Answer to Question #118524 in Linear Algebra for Jflows

Given $A = \begin{bmatrix} 2 & 3 \\ 1 & 2\end{bmatrix}, B = \begin{bmatrix} 1 & 5 \end{bmatrix}$ .

Let $I$ be the identity then $A I = A, BI = B$.

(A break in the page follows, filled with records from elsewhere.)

-- ==== Sys2Proof/Certificates/Slice0/Obligations.lean ====
section
/-! DEFINITION. The statements about the machine, for the provers. Each docstring names the rule of spec/ it comes
from; OBLIGATIONS.json lists them in the same order. -/

open Sys2Proof Sys2Proof.Machine

/-! ## Encodings -/

/-- R83, R89, R93 (30_encoding.md): words and tokens written out from the tables decode to what they stand for. -/
def Obligations.ListedWordsDecode : Prop :=
  decodeWord 0x00000001#32 = .ok .fcount ∧ decodeWord 0x00000002#32 = .ok .tbuild ∧
  decodeWord 0x00000003#32 = .ok .ctgen ∧ decodeWord 0x00000004#32 = .ok .hdrw ∧
  decodeWord 0x00000005#32 = .ok .encode ∧ decodeWord 0x00000006#32 = .ok .hdrr ∧
  decodeWord 0x00000007#32 = .ok .decode ∧ decodeWord 0x00000208#32 = .ok (.rdbits 32#6) ∧
  decodeWord 0x00000099#32 = .ok (.wrbits 9#6) ∧ decodeWord 0x0000000A#32 = .ok .flush ∧
  decodeWord 0x0000000B#32 = .ok .rewind ∧ decodeWord 0x0000000C#32 = .ok .init ∧
  decode .tree [false] = .ok (.tInternal, []) ∧
  decode .tree [true, false, false, true, false, false, false, false, false, true] = .ok (.tLeaf 65#9, []) ∧
  decode .branch [false] = .ok (.bLeft, []) ∧ decode .branch [true] = .ok (.bRight, [])

/-- R82 to R93, R97, R98 (30_encoding.md): the decoder reads back every legal instruction, with every operand, and
leaves the bits after it. -/
def Obligations.DecodeReadsBackEncode : Prop :=
  ∀ (i : Instr) (rest : List Bool), i.wf = true → decode i.context (encode i ++ rest) = .ok (i, rest)

/-- R82, R83, R97 (30_encoding.md): a command word has one meaning, and that instruction is legal and encodes to it. -/
def Obligations.EncodeGivesBackWord : Prop :=
  ∀ (w : Word) (i : Instr), decodeWord w = .ok i →
    encodeWord i = some w ∧ i.wf = true ∧ i.context = .command

/-- R85, R195 (30_encoding.md, 44_system.md): the illegal words are exactly those of R85; written in `S_IDLE` one executes
nothing and enters the fault state with `E_ILLCMD` through fault entry. -/
def Obligations.IllegalWordsRaiseIllcmd : Prop :=
  ∀ (w : Word),
    (IllegalWord w ↔ ∀ i, decodeWord w ≠ .ok i) ∧
    ∀ (s : State), Ready s → IllegalWord w → issue w s = .next (faultEntry .illCmd s)

/-! ## The step -/

/-- R30, R41, R191, R230, R231: what a step does when no command runs. The host's next access writes a word to `CMD`: what
that write does, and for a word that decodes to i it is `exec` of i; a pseudo-instruction likewise; a read, a write other
than to `CMD`, a reset: the host port's read, write, reset. Each acts on the state without that access, and with no access
a step changes nothing. The queue of accesses and the one step of a pseudo-instruction are the model's choice (logs 8,
13). -/
def Obligations.StepRunsDecodedCommand : Prop :=
  (∀ (s : State) (w : Word) (rest : List HostOp), s.busy = false → s.hostOps = .write .word 0 w :: rest →
    step s = issue w { s with hostOps := rest } ∧
    ∀ i, decodeWord w = .ok i → step s = exec i { s with hostOps := rest }) ∧
  (∀ (s : State) (p : Pseudo) (rest : List HostOp),
    s.busy = false → s.hostOps = .pseudo p :: rest → step s = exec p.instr { s with hostOps := rest }) ∧
  (∀ (s : State) (size : AccessSize) (off : Nat) (rest : List HostOp),
    s.busy = false → s.hostOps = .read size off :: rest →
    step s = .next (hostRead size off { s with hostOps := rest })) ∧
  (∀ (s : State) (size : AccessSize) (off : Nat) (data : Word) (rest : List HostOp),
    s.busy = false → s.hostOps = .write size off data :: rest → ¬(size = .word ∧ off = 0) →
    step s = .next (hostWrite size off data { s with hostOps := rest })) ∧
  (∀ (s : State) (c : Contents) (rest : List HostOp),
    s.busy = false → s.hostOps = .reset c :: rest →
    step s = .next (hardReset c { s with hostOps := rest })) ∧
  (∀ (s : State), s.busy = false → s.hostOps = [] → step s = .next s)

/-- R72, R93, R161: in a phase that reads a token, a step consumes the token's bits at `UPOS` and is `exec` of the token
they decode to, followed by the change of phase, unless the host's next access is one that takes effect at once.
Tokens as instructions, and the phases of HDRR, are the model's choice (logs 11, 14). -/
def Obligations.StepRunsDecodedToken : Prop :=
  (∀ (s t : State) (b : Word) (i : Instr),
    s.sstate = .run .dBit → NothingUrgent s → needBits 1 s = .ok b t →
    decode .branch [b != 0#32] = .ok (i, []) → step s = afterToken (exec i t) (fun _ => .dTest)) ∧
  (∀ (s t : State) (bs : List Bool) (i : Instr),
    s.sstate = .run .hTree → NothingUrgent s → fetchTreeToken s = .ok bs t →
    decode .tree bs = .ok (i, []) → step s = afterToken (exec i t) treePhase) ∧
  (∀ (s t : State) (m : Word) (i : Instr),
    s.sstate = .run .hMagic → NothingUrgent s → needBits 32 s = .ok m t →
    decode .header (bitsN 32 m.toNat) = .ok (i, []) → step s = afterToken (exec i t) (fun _ => .hTree))

/-- R191 (44_system.md): the four rows of the acceptance table, for a word written to `CMD`: in `S_IDLE` a legal word
executes and ends with `BUSY` = 0 and `DONE` = 1 or in fault entry, an illegal one enters the fault state with `E_ILLCMD`;
in `S_FAULT` INIT executes and every other word changes nothing. -/
def Obligations.AcceptanceOfCommandWrites : Prop :=
  ∀ (s : State) (w : Word),
    (Ready s → ∀ i, decodeWord w = .ok i → issue w s = exec i s ∧
      ∀ t, exec i s = .next t →
        t.busy = false ∧
        ((t.sstate = .idle ∧ t.done = true) ∨ (t.sstate = .fault ∧ t.done = false ∧ t.err = true))) ∧
    (Ready s → (∀ i, decodeWord w ≠ .ok i) → issue w s = .next (faultEntry .illCmd s)) ∧
    (s.sstate = .fault → decodeWord w = .ok .init → issue w s = .next (initState s)) ∧
    (s.sstate = .fault → decodeWord w ≠ .ok .init → issue w s = .next s)

/-- R31, R230 (10_state.md, 70_reset_and_hazards.md): while a command executes, every access but a read of `STATUS` and
a reset stays pending; the read of `STATUS` completes with `BUSY` = 1 and changes nothing in HTB; a reset abandons the
command. The queue, and a held access staying at its head, are the model's choice (logs 8, 10). -/
def Obligations.AccessesHeldWhileBusy : Prop :=
  (∀ (s t : State) (op : HostOp) (rest : List HostOp),
    s.busy = true → s.hostOps = op :: rest → isReset op = false → isStatusRead op = false →
    step s = .next t → t.hostOps = s.hostOps) ∧
  (∀ (s : State) (rest : List HostOp),
    s.busy = true → s.hostOps = .read .word 0x04 :: rest →
    ∃ t, step s = .next t ∧ t.hostData.getLsbD 0 = true ∧
      t = { s with hostOps := rest, hostData := t.hostData, freeCtr := t.freeCtr }) ∧
  (∀ (s : State) (c : Contents) (rest : List HostOp),
    s.busy = true → s.hostOps = .reset c :: rest →
    step s = .next (hardReset c { s with hostOps := rest }))

/-! ## Reset and INIT -/

/-- R40, R33 (10_state.md): the values after reset, whatever the parameters and the unspecified contents. Parameters and
contents as data are the model's choice (logs 1, 5). -/
def Obligations.ResetLeavesListedValues : Prop :=
  ∀ (p : Params) (c : Contents),
    let s := State.resetWith p c
    s.sstate = .idle ∧ s.statusWord = 0#32 ∧ s.errCode = 0#3 ∧ regWord s 0x0C = 0x48544201#32 ∧
    s.inLen = 0#29 ∧ s.upos = 0#32 ∧ s.outLen = 0#29 ∧ s.pacc = 0#8 ∧ s.pcnt = 0#3 ∧
    s.wdata = 0#32 ∧ s.rdata = 0#32 ∧ s.root = 0#10 ∧ s.nnodes = 0#10 ∧ s.cur = 0#10 ∧
    s.seq = 0#10 ∧ s.pqLen = 0#9 ∧ (∀ i, s.freqAt i = 0#32) ∧ s.params = p

/-- R42 (10_state.md): the invariant holds after reset, for all parameters R7 allows and all unspecified contents.
`State.reset` takes the model's default parameters (log 2). -/
def Obligations.ResetMeetsInvariant : Prop :=
  (∀ (p : Params) (c : Contents), p.Ok → Inv (State.resetWith p c)) ∧ Inv State.reset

Assume $I = \begin{bmatrix} a & b \\ c & d\end{bmatrix}$ then

$AI = A \implies \begin{bmatrix} 2a+3c & 2b+3d \\ a+2c & b+2d\end{bmatrix} = \begin{bmatrix} 2& 3 \\ 1 & 2 \end{bmatrix}$

So, $2a+3c = 2, 2b+3d = 3, a+2c = 1, b+2d = 2.$

Also, $BI = B \implies \begin{bmatrix} a+5c & b+5d \end{bmatrix} = \begin{bmatrix} 1 & 5 \end{bmatrix}$

$\implies a+5c = 1, b+5d = 5.$

Hence, $3d=3 \implies d=1$

and $7c = 0 \implies c = 0$

Hence, $a = 1, b = 0$

Hence, $I = \begin{bmatrix} 1 & 0 \\ 0 & 1\end{bmatrix}$ .

Option (b) is the correct option.